We continue to believe that the Lay Witness Mission is an important, valid tool in bringing renewal to United Methodists and their churches. It follows the biblical pattern of Andrew telling his brother Simon or the woman at the well telling her village about their encounters with Jesus.

Many pastors can testify that a Lay Witness Mission in their past was an important component of their call to full-time ministry. The Board of Discipleship is beginning to offer Lay Witness Mission Team Member Training as an approved Advanced Lay Speaker’s Course. The testimonies coming from missions today demonstrate the continued effectiveness of this evangelism and renewal tool.

From a pastor in Louisiana: “The church gathered for its evaluation on Sunday night and everyone present could not stop talking about how it impacted their lives. It was described as awesome, fantastic, spiritually rewarding, motivating, very moving, and exhilarating. A new small group was formed. A desire for prayer groups and bible study, youth and children ministries will be addressed.”

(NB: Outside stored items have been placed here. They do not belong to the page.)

theorem State.pcRetire_keeps {s0 : State} {x1 : State} (x2 : Nat) (x3 : Nat) (hx1 : Keeps s0 x1) :
    Keeps s0 (State.pcRetire x1 x2 x3) := by
  unfold State.pcRetire
  with_reducible repeat' (first
    | assumption | apply State.wr_keeps | apply State.startEvac_keeps | apply State.syncFree_keeps | apply State.trimHbm_keeps
    | fail_if_no_progress refine Keeps.mk' ?_ rfl rfl)

theorem State.laneRepair_keeps {s0 : State} {x1 : State} (x2 : Nat) (x3 : Nat) (hx1 : Keeps s0 x1) :
    KR s0 (State.laneRepair x1 x2 x3) := by
  unfold State.laneRepair
  with_reducible repeat' (first
    | assumption | apply State.setCtl_keeps | apply KR.inr | apply KR.inl | dsimp only | split)

theorem State.chanReturn_keeps {s0 : State} {x1 : State} (x2 : Nat) (hx1 : Keeps s0 x1) :
    KR s0 (State.chanReturn x1 x2) := by
  unfold State.chanReturn
  with_reducible repeat' (first
    | assumption | apply State.abandonTest_keeps | apply State.chanTrain_keeps | apply KR.inr | apply KR.inl
    | fail_if_no_progress refine Keeps.mk' ?_ rfl rfl | dsimp only | split)

theorem State.tried_keeps {s0 : State} {x1 : State} (x2 : Nat) (hx1 : Keeps s0 x1) :
    Keeps s0 (State.tried x1 x2) := by
  unfold State.tried
  with_reducible repeat' (first
    | assumption | fail_if_no_progress refine Keeps.mk' ?_ rfl rfl)

theorem State.mapSpares_keeps {s0 : State} {x1 : State} (x2 : Nat) (x3 : List Nat) (hx1 : Keeps s0 x1) :
    Keeps s0 (State.mapSpares x1 x2 x3) := by
  unfold State.mapSpares
  with_reducible repeat' (first
    | assumption | apply State.wr_keeps | fail_if_no_progress refine Keeps.mk' ?_ rfl rfl)

theorem State.pcEyes_keeps {s0 : State} {x1 : State} (x2 : Nat) (x3 : List (Nat × Nat × Nat × Nat)) (hx1 : Keeps s0 x1) :
    Keeps s0 (State.pcEyes x1 x2 x3) := by
  unfold State.pcEyes
  with_reducible repeat' (first
    | assumption | apply State.wr_keeps | fail_if_no_progress refine Keeps.mk' ?_ rfl rfl)

theorem State.pcTrained_keeps {s0 : State} {x1 : State} (x2 : Nat) (x3 : List (Nat × Nat × Nat × Nat)) (hx1 : Keeps s0 x1) :
    Keeps s0 (State.pcTrained x1 x2 x3) := by
  unfold State.pcTrained
  with_reducible repeat' (first
    | assumption | apply State.mapSpares_keeps | apply State.wr_keeps | apply State.pcEyes_keeps | apply Keeps.ite
    | fail_if_no_progress refine Keeps.mk' ?_ rfl rfl)

theorem State.retry_keeps {s0 : State} {x1 : State} (x2 : Nat) (hx1 : Keeps s0 x1) :
    KM s0 (State.retry x1 x2) := by
  unfold State.retry
  with_reducible repeat' (first
    | assumption | apply KM.ite | apply KM.some | apply KM.none | fail_if_no_progress refine Keeps.mk' ?_ rfl rfl)

theorem State.replaceLanes_keeps {s0 : State} {x1 : State} (x2 : Nat) (x3 : List Nat) (hx1 : Keeps s0 x1) :
    Keeps s0 (State.replaceLanes x1 x2 x3) := by
  unfold State.replaceLanes
  with_reducible repeat' (first
    | assumption | apply State.mapSpares_keeps | apply State.post_keeps | apply Keeps.ite
    | fail_if_no_progress refine Keeps.mk' ?_ rfl rfl)

theorem State.hbmTrained_keeps {s0 : State} {x1 : State} (x2 : Nat) (x3 : Bool) (x4 : List Nat) (x5 : List (Nat × Nat)) (hx1 : Keeps s0 x1) :
    Keeps s0 (State.hbmTrained x1 x2 x3 x4 x5) := by
  unfold State.hbmTrained
  with_reducible repeat' (first
    | assumption | apply State.wr_keeps | apply State.tried_keeps | apply State.pcTrained_keeps | apply State.syncSeg_keeps
    | apply State.saveDelays_keeps | apply State.retry_keeps | apply State.replaceLanes_keeps | apply Keeps.getD | apply Keeps.ite
    | refine Keeps.foldl ?_ _ ?_ | (intro _; intros) | dsimp only | split)

theorem State.loadDelays_keeps {s0 : State} {x1 : State} (x2 : Nat) (hx1 : Keeps s0 x1) :
    Keeps s0 (State.loadDelays x1 x2) := by
  unfold State.loadDelays
  with_reducible repeat' (first
    | assumption | apply State.wr_keeps | refine Keeps.foldl ?_ _ ?_ | (intro _; intros) | split)

theorem State.chanUp_keeps {s0 : State} {x1 : State} (x2 : Nat) (x3 : Nat) (hx1 : Keeps s0 x1) :
    Keeps s0 (State.chanUp x1 x2 x3) := by
  unfold State.chanUp
  with_reducible repeat' (first
    | assumption | apply State.wr_keeps | apply State.post_keeps | apply State.syncStripe_keeps | apply Keeps.ite
    | fail_if_no_progress refine Keeps.mk' ?_ rfl rfl)

theorem State.restored_keeps {s0 : State} {x1 : State} (x2 : Nat) (x3 : Bool) (hx1 : Keeps s0 x1) :
    Keeps s0 (State.restored x1 x2 x3) := by
  unfold State.restored
  with_reducible repeat' (first
    | assumption | apply State.loadDelays_keeps | apply State.chanUp_keeps | apply State.wr_keeps | apply State.cntClearSeg_keeps
    | apply State.chanTrain_keeps | apply State.xfibLose_keeps | apply State.post_keeps | apply Keeps.ite | refine Keeps.foldl ?_ _ ?_
    | fail_if_no_progress refine Keeps.mk' ?_ rfl rfl)

theorem State.trainFail_keeps {s0 : State} {x1 : State} (x2 : Nat) (x3 : Nat) (x4 : Nat) (hx1 : Keeps s0 x1) :
    Keeps s0 (State.trainFail x1 x2 x3 x4) := by
  unfold State.trainFail
  with_reducible repeat' (first
    | assumption | apply State.post_keeps | apply State.wr_keeps | fail_if_no_progress refine Keeps.mk' ?_ rfl rfl)

theorem State.setEye_keeps {s0 : State} {x1 : State} (x2 : Nat) (x3 : Nat) (x4 : Nat × Nat × Nat × Nat) (hx1 : Keeps s0 x1) :
    Keeps s0 (State.setEye x1 x2 x3 x4) := by
  unfold State.setEye
  with_reducible repeat' (first
    | assumption | apply State.wr_keeps)

theorem State.setEyes_keeps {s0 : State} {x1 : State} (x2 : Nat) (x3 : List (Nat × Nat)) (hx1 : Keeps s0 x1) :
    Keeps s0 (State.setEyes x1 x2 x3) := by
  unfold State.setEyes
  with_reducible repeat' (first
    | assumption | apply State.setEye_keeps | refine Keeps.foldl ?_ _ ?_ | (intro _; intros))

theorem State.ddrTrained_keeps {s0 : State} {x1 : State} (x2 : Nat) (x3 : Nat) (x4 : Nat) (x5 : Nat) (x6 : Nat) (x7 : Nat) (x8 : List Nat) (x9 : List (Nat × Nat)) (hx1 : Keeps s0 x1) :
    Keeps s0 (State.ddrTrained x1 x2 x3 x4 x5 x6 x7 x8 x9) := by
  unfold State.ddrTrained
  with_reducible repeat' (first
    | assumption | apply State.wr_keeps | apply State.trainFail_keeps | apply State.tried_keeps | apply State.setEyes_keeps
    | apply State.retry_keeps | apply State.saveDelays_keeps | apply State.chanUp_keeps | apply State.setCtl_keeps | apply Keeps.getD
    | apply Keeps.ite | fail_if_no_progress refine Keeps.mk' ?_ rfl rfl | dsimp only | split)

theorem execMemoryTrainingDone_keeps {s0 : State} (x1 : Nat) (x2 : Nat) (x3 : Nat) (x4 : Nat) (x5 : Nat) (x6 : Nat) (x7 : List Nat) (x8 : List Nat) (x9 : List (Nat × Nat)) {x10 : State} (hx10 : Keeps s0 x10) :
    KO s0 (execMemoryTrainingDone x1 x2 x3 x4 x5 x6 x7 x8 x9 x10) := by
  unfold execMemoryTrainingDone
  with_reducible repeat' (first
    | assumption | apply State.hbmTrained_keeps | apply State.restored_keeps | apply State.ddrTrained_keeps | apply KO.ite
    | apply KO.next)

theorem State.reserveLost_keeps {s0 : State} {x1 : State} (x2 : Nat) (hx1 : Keeps s0 x1) :
    Keeps s0 (State.reserveLost x1 x2) := by
  unfold State.reserveLost
  with_reducible repeat' (first
    | assumption | apply State.post_keeps | apply State.syncStripe_keeps | fail_if_no_progress refine Keeps.mk' ?_ rfl rfl)

theorem State.chanFail_keeps {s0 : State} {x1 : State} (x2 : Nat) (x3 : Nat) (hx1 : Keeps s0 x1) :
    Keeps s0 (State.chanFail x1 x2 x3) := by
  unfold State.chanFail
  with_reducible repeat' (first
    | assumption | apply State.xfibLose_keeps | apply State.post_keeps | apply State.wr_keeps | apply State.reserveLost_keeps
    | apply State.loseHome_keeps | apply Keeps.ite)

theorem State.autoRepair_keeps {s0 : State} {x1 : State} (x2 : Nat) (x3 : Nat) (hx1 : Keeps s0 x1) :
    Keeps s0 (State.autoRepair x1 x2 x3) := by
  unfold State.autoRepair
  with_reducible repeat' (first
    | assumption | apply State.laneRepair_keeps | apply State.post_keeps | apply State.setCtl_keeps | apply Keeps.ite
    | refine Keeps.ofInr ?_ (by assumption) | dsimp only | split)

theorem execRecentre_keeps {s0 : State} (x1 : Nat) (x2 : Nat) (x3 : Nat × Nat × Nat × Nat) (x4 : Nat × Nat) (x5 : Nat) {x6 : State} (hx6 : Keeps s0 x6) :
    KO s0 (execRecentre x1 x2 x3 x4 x5 x6) := by
  unfold execRecentre
  with_reducible repeat' (first
    | assumption | apply State.setEye_keeps | apply State.chanFail_keeps | apply State.wr_keeps | apply State.autoRepair_keeps
    | apply Keeps.ite | apply KO.ite | apply KO.next | fail_if_no_progress refine Keeps.mk' ?_ rfl rfl)

theorem State.memFill_keeps {s0 : State} {x1 : State} (x2 : Nat) (hx1 : Keeps s0 x1) :
    Keeps s0 (State.memFill x1 x2) := by
  unfold State.memFill
  with_reducible repeat' (first
    | assumption | apply State.panics_keeps | apply State.setCtl_keeps)

theorem State.wakeChan_keeps {s0 : State} {x1 : State} (x2 : Nat) (hx1 : Keeps s0 x1) :
    Keeps s0 (State.wakeChan x1 x2) := by
  unfold State.wakeChan
  with_reducible repeat' (first
    | assumption | apply State.wr_keeps | apply Keeps.ite | fail_if_no_progress refine Keeps.mk' ?_ rfl rfl)

theorem execMemoryRequest_keeps {s0 : State} (x1 : Nat) (x2 : Nat) (x3 : Bool) (x4 : Nat) (x5 : Nat) (x6 : Nat) (x7 : Nat) (x8 : Nat) {x9 : State} (hx9 : Keeps s0 x9) :
    KO s0 (execMemoryRequest x1 x2 x3 x4 x5 x6 x7 x8 x9) := by
  unfold execMemoryRequest
  with_reducible repeat' (first
    | assumption | apply State.memFill_keeps | apply State.setCtl_keeps | apply State.wakeChan_keeps | apply Keeps.ite | apply KO.ite
    | apply KO.next | fail_if_no_progress refine Keeps.mk' ?_ rfl rfl)

theorem State.batchStart_keeps {s0 : State} {x1 : State} (x2 : Nat) (hx1 : Keeps s0 x1) :
    Keeps s0 (State.batchStart x1 x2) := by
  unfold State.batchStart
  with_reducible repeat' (first
    | assumption | apply State.setCtl_keeps | apply Keeps.ite)

theorem State.refresh_keeps {s0 : State} {x1 : State} (x2 : Nat) (x3 : Nat) (hx1 : Keeps s0 x1) :
    Keeps s0 (State.refresh x1 x2 x3) := by
  unfold State.refresh
  with_reducible repeat' (first
    | assumption | apply State.setCtl_keeps)

theorem State.forceRefresh_keeps {s0 : State} {x1 : State} (x2 : Nat) (x3 : Nat) (hx1 : Keeps s0 x1) :
    Keeps s0 (State.forceRefresh x1 x2 x3) := by
  unfold State.forceRefresh
  with_reducible repeat' (first
    | assumption | apply State.refresh_keeps | apply State.inc_keeps | apply State.setCtl_keeps)

theorem State.memCe_keeps {s0 : State} {x1 : State} (x2 : Nat) (x3 : Nat) (hx1 : Keeps s0 x1) :
    Keeps s0 (State.memCe x1 x2 x3) := by
  unfold State.memCe
  with_reducible repeat' (first
    | assumption | apply State.inc_keeps | apply State.setCtl_keeps | apply State.autoRepair_keeps | apply Keeps.ite)

theorem State.memUe_keeps {s0 : State} {x1 : State} (x2 : Nat) (hx1 : Keeps s0 x1) :
    Keeps s0 (State.memUe x1 x2) := by
  unfold State.memUe
  with_reducible repeat' (first
    | assumption | apply State.setCtl_keeps | apply State.postRated_keeps | apply State.inc_keeps | apply State.chanFail_keeps
    | apply State.pcRetire_keeps | apply Keeps.ite)

theorem State.memError_keeps {s0 : State} {x1 : State} (x2 : Nat) (x3 : Nat) (x4 : Nat) (hx1 : Keeps s0 x1) :
    Keeps s0 (State.memError x1 x2 x3 x4) := by
  unfold State.memError
  with_reducible repeat' (first
    | assumption | apply State.memCe_keeps | apply State.memUe_keeps | split)

theorem State.issueReq_keeps {s0 : State} {x1 : State} (x2 : Nat) (x3 : Nat) (x4 : Nat) (x5 : Nat) (hx1 : Keeps s0 x1) :
    Keeps s0 (State.issueReq x1 x2 x3 x4 x5) := by
  unfold State.issueReq
  with_reducible repeat' (first
    | assumption | apply State.memFill_keeps | apply State.setCtl_keeps | apply State.memError_keeps | apply Keeps.ite | dsimp only
    | split)

theorem State.activate_keeps {s0 : State} {x1 : State} (x2 : Nat) (x3 : Nat) (x4 : Nat) (hx1 : Keeps s0 x1) :
    Keeps s0 (State.activate x1 x2 x3 x4) := by
  unfold State.activate
  with_reducible repeat' (first
    | assumption | apply State.setCtl_keeps)

theorem State.serveReq_keeps {s0 : State} {x1 : State} (x2 : Nat) (x3 : Nat) (x4 : Nat) (x5 : Nat) (hx1 : Keeps s0 x1) :
    Keeps s0 (State.serveReq x1 x2 x3 x4 x5) := by
  unfold State.serveReq
  with_reducible repeat' (first
    | assumption | apply State.issueReq_keeps | apply State.activate_keeps | apply Keeps.ite | dsimp only | split)

theorem execMemoryCommandIssue_keeps {s0 : State} (x1 : Nat) (x2 : Nat) (x3 : Nat) {x4 : State} (hx4 : Keeps s0 x4) :
    KO s0 (execMemoryCommandIssue x1 x2 x3 x4) := by
  unfold execMemoryCommandIssue
  with_reducible repeat' (first
    | assumption | apply State.batchStart_keeps | apply State.forceRefresh_keeps | apply State.inc_keeps | apply State.setCtl_keeps
    | apply State.serveReq_keeps | apply State.refresh_keeps | apply KO.ite | apply KO.next | dsimp only | split)

theorem execRefreshDue_keeps {s0 : State} (x1 : Nat) (x2 : Nat) {x3 : State} (hx3 : Keeps s0 x3) :
    KO s0 (execRefreshDue x1 x2 x3) := by
  unfold execRefreshDue
  with_reducible repeat' (first
    | assumption | apply State.inc_keeps | apply State.setCtl_keeps | apply KO.ite | apply KO.next)

theorem State.doubleRate_keeps {s0 : State} {x1 : State} (x2 : Nat) (x3 : Bool) (hx1 : Keeps s0 x1) :
    Keeps s0 (State.doubleRate x1 x2 x3) := by
  unfold State.doubleRate
  with_reducible repeat' (first
    | assumption | apply State.addSat_keeps | apply State.setCtl_keeps | apply State.post_keeps | apply State.wrBit_keeps
    | apply Keeps.ite | refine Keeps.foldl ?_ _ ?_ | (intro _; intros))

From lay people at a church in Virginia: “We were spiritually recharged.” “I can’t think of a better way to have spent the weekend.” “I loved being able to share, knowing others share the same struggles.” “The weekend opened us up and brought us closer together. We got to know each other better.”
After 50 years, the Lay Witness Mission continues to prove itself to be effective in local church evangelism, renewal, development of small groups, and initiation of prayer ministries. It has enabled local churches to make disciples of Jesus Christ for the transformation of the world.

Frank H. Billman is the director of church relations for Aldersgate Renewal Ministries.